| About this exercise |
Return exactly the lines of the records below, starting at the line that contains "some (v, at_) =>" and ending at the line that contains "(x.play.map (·.lines)).getD []", with both of those lines kept.

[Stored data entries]

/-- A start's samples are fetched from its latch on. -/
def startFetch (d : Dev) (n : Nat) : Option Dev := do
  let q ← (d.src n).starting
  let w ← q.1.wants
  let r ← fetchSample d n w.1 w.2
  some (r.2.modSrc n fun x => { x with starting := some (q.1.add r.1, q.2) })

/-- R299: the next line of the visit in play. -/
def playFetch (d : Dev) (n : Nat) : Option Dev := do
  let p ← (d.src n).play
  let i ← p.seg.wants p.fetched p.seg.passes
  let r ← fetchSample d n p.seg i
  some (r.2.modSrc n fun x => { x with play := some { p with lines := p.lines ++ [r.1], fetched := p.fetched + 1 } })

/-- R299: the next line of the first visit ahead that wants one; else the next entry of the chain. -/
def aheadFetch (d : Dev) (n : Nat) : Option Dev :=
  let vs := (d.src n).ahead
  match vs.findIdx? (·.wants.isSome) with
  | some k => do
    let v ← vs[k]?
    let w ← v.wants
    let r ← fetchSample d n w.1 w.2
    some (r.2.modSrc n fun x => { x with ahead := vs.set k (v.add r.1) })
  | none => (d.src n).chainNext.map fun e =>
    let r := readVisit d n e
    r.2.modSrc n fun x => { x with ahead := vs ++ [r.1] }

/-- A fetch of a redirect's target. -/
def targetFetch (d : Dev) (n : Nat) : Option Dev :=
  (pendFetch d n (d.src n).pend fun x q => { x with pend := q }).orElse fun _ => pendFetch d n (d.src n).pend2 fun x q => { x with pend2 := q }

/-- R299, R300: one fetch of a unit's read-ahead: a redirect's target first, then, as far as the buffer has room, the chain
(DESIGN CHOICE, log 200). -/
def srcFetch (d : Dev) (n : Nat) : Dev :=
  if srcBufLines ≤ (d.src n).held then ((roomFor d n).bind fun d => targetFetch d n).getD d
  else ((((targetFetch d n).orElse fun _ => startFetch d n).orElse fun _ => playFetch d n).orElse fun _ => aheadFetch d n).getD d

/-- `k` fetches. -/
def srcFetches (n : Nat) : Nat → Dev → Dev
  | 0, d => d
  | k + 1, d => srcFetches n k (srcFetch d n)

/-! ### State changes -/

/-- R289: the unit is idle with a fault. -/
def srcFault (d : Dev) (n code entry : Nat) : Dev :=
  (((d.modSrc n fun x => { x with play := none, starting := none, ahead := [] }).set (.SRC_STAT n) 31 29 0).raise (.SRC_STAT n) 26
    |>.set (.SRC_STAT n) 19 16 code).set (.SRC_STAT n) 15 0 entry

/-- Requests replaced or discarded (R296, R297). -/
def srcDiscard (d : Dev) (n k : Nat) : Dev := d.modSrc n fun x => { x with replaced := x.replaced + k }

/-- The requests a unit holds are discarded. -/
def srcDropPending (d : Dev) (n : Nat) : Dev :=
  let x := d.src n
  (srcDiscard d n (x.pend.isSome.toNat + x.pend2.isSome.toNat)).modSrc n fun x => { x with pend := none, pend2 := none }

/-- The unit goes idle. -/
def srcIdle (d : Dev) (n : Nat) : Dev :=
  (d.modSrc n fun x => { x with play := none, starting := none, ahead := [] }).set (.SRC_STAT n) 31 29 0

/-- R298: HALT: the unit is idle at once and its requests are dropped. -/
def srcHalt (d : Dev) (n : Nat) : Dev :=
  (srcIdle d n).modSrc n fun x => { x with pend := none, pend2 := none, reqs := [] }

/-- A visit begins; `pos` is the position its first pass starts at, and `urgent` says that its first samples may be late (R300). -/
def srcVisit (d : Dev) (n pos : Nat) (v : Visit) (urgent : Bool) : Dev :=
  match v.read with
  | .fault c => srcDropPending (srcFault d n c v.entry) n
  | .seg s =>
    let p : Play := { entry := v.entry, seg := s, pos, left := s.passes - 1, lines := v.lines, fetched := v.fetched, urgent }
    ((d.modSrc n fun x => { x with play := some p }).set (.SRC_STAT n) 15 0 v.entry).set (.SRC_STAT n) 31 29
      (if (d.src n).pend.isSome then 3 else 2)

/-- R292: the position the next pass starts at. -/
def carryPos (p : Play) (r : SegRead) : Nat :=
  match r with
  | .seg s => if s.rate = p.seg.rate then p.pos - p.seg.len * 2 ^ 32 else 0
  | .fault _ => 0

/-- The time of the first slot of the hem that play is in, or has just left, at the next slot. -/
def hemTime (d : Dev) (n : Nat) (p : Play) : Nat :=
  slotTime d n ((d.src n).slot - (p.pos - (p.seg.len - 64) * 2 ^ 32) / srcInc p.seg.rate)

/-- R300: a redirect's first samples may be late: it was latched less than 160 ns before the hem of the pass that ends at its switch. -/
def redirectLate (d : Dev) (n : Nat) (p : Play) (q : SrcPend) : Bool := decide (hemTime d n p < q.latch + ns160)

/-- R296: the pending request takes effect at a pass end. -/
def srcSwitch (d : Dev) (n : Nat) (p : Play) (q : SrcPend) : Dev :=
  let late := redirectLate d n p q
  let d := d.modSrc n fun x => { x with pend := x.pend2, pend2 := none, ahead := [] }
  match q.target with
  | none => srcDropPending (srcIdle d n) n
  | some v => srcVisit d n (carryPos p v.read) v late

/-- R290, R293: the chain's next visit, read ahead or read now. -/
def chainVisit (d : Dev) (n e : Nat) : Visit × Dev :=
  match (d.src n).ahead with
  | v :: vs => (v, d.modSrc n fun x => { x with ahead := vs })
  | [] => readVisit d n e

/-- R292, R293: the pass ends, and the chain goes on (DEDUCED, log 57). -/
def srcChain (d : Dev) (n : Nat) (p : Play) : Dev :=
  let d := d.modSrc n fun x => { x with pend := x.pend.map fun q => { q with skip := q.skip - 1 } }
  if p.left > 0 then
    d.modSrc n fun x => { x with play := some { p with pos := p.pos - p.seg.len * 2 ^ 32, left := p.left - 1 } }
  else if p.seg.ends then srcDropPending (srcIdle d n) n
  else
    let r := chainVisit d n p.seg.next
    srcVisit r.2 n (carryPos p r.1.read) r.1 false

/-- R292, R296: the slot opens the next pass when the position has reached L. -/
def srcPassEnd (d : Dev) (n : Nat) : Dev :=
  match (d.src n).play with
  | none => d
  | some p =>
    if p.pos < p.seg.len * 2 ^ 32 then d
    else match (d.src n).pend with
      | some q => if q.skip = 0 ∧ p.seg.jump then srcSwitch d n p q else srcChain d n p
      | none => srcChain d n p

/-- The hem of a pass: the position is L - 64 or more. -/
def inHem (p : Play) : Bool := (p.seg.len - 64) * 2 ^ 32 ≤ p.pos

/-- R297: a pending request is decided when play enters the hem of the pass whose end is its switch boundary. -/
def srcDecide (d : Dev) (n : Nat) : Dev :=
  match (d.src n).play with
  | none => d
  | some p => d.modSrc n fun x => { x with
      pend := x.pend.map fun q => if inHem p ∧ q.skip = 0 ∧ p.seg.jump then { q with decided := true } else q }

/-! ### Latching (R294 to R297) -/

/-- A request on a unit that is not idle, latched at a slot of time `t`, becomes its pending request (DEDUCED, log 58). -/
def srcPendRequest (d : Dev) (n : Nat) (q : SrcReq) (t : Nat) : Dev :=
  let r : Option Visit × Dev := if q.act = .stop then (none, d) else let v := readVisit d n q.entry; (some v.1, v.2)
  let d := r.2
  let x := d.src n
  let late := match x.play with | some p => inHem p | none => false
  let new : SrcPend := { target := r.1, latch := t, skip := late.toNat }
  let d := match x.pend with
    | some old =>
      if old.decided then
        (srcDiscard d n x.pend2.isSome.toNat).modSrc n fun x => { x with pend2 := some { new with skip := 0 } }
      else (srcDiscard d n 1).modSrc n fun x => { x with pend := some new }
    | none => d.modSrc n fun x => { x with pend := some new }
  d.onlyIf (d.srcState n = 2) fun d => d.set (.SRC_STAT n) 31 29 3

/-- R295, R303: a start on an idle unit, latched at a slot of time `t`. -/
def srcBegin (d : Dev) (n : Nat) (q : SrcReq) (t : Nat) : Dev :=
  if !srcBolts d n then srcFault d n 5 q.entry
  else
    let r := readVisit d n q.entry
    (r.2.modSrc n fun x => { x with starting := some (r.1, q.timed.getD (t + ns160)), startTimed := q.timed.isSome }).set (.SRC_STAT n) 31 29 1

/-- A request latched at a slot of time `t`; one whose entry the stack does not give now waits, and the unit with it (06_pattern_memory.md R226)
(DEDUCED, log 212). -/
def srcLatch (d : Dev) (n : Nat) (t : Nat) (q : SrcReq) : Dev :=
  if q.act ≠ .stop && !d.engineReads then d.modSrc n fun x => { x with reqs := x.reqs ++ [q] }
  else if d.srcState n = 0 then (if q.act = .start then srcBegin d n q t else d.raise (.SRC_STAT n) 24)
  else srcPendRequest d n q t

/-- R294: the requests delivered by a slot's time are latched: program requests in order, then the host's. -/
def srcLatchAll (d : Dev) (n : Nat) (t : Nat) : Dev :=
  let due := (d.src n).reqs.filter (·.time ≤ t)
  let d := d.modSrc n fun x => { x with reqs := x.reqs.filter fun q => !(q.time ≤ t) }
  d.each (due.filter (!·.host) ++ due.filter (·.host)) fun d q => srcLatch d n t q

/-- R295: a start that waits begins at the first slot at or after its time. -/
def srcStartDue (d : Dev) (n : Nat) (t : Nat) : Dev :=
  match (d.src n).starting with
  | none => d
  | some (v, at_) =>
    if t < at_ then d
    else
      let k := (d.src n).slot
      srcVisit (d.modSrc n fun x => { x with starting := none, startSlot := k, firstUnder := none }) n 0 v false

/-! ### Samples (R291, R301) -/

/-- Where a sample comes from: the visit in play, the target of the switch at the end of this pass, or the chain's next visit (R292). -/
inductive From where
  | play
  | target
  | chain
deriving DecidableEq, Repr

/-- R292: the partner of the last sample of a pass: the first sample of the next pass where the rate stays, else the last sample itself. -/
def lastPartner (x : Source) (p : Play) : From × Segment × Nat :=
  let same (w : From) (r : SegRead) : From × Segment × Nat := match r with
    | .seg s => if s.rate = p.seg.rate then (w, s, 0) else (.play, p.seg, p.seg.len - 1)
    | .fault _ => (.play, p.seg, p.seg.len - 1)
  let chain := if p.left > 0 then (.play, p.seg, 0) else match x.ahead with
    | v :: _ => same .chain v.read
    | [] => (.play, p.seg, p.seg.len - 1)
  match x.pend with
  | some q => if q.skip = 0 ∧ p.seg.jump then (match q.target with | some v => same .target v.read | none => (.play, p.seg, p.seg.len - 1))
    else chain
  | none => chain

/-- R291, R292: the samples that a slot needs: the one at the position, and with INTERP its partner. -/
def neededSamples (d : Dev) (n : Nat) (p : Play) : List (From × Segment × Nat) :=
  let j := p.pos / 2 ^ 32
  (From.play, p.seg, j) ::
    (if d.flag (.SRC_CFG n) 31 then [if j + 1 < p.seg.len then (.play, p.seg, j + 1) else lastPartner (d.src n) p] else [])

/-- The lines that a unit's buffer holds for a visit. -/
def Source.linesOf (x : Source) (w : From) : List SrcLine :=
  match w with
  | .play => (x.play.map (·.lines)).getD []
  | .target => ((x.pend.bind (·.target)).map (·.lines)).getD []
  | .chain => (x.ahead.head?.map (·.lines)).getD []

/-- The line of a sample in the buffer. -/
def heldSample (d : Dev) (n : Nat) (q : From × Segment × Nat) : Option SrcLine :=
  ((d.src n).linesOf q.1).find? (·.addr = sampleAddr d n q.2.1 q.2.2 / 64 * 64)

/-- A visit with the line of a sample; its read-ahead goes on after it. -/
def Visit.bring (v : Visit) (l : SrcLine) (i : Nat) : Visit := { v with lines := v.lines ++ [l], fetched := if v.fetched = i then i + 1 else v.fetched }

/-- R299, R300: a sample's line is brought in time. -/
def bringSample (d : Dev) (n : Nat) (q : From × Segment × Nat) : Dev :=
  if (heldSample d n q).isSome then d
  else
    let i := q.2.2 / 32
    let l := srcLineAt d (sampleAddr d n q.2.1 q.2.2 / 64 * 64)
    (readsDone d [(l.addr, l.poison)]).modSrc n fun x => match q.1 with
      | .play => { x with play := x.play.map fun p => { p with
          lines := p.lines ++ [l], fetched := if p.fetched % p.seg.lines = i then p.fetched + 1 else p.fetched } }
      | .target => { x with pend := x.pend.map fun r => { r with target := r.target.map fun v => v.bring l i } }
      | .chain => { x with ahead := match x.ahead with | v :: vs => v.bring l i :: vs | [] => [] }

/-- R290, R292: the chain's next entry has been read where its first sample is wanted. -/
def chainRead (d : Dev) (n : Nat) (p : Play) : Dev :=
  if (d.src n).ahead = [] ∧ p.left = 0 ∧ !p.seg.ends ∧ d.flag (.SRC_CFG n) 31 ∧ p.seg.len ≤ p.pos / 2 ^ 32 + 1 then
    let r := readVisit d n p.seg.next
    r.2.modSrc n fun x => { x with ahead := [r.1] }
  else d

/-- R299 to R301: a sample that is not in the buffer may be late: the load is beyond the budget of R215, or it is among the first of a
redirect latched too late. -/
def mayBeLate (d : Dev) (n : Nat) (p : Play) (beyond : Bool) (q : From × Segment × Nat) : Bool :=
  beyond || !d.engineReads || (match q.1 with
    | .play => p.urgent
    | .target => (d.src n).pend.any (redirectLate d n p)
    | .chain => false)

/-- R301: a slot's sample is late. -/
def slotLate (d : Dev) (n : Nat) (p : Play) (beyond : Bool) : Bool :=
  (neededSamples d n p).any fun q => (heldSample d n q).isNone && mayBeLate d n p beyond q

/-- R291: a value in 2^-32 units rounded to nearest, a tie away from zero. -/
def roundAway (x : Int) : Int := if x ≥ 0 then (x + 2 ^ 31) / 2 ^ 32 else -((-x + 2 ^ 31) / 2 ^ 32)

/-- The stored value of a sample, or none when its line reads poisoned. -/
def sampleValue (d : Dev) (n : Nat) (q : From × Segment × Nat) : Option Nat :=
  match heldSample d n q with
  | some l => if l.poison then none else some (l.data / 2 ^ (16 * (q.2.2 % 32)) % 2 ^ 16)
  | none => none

| Answer space |
  | some (v, at_) =>
    if t < at_ then d
    else
      let k := (d.src n).slot
      srcVisit (d.modSrc n fun x => { x with starting := none, startSlot := k, firstUnder := none }) n 0 v false

/-! ### Samples (R291, R301) -/

/-- Where a sample comes from: the visit in play, the target of the switch at the end of this pass, or the chain's next visit (R292). -/
inductive From where
  | play
  | target
  | chain
deriving DecidableEq, Repr

/-- R292: the partner of the last sample of a pass: the first sample of the next pass where the rate stays, else the last sample itself. -/
def lastPartner (x : Source) (p : Play) : From × Segment × Nat :=
  let same (w : From) (r : SegRead) : From × Segment × Nat := match r with
    | .seg s => if s.rate = p.seg.rate then (w, s, 0) else (.play, p.seg, p.seg.len - 1)
    | .fault _ => (.play, p.seg, p.seg.len - 1)
  let chain := if p.left > 0 then (.play, p.seg, 0) else match x.ahead with
    | v :: _ => same .chain v.read
    | [] => (.play, p.seg, p.seg.len - 1)
  match x.pend with
  | some q => if q.skip = 0 ∧ p.seg.jump then (match q.target with | some v => same .target v.read | none => (.play, p.seg, p.seg.len - 1))
    else chain
  | none => chain

/-- R291, R292: the samples that a slot needs: the one at the position, and with INTERP its partner. -/
def neededSamples (d : Dev) (n : Nat) (p : Play) : List (From × Segment × Nat) :=
  let j := p.pos / 2 ^ 32
  (From.play, p.seg, j) ::
    (if d.flag (.SRC_CFG n) 31 then [if j + 1 < p.seg.len then (.play, p.seg, j + 1) else lastPartner (d.src n) p] else [])

/-- The lines that a unit's buffer holds for a visit. -/
def Source.linesOf (x : Source) (w : From) : List SrcLine :=
  match w with
  | .play => (x.play.map (·.lines)).getD []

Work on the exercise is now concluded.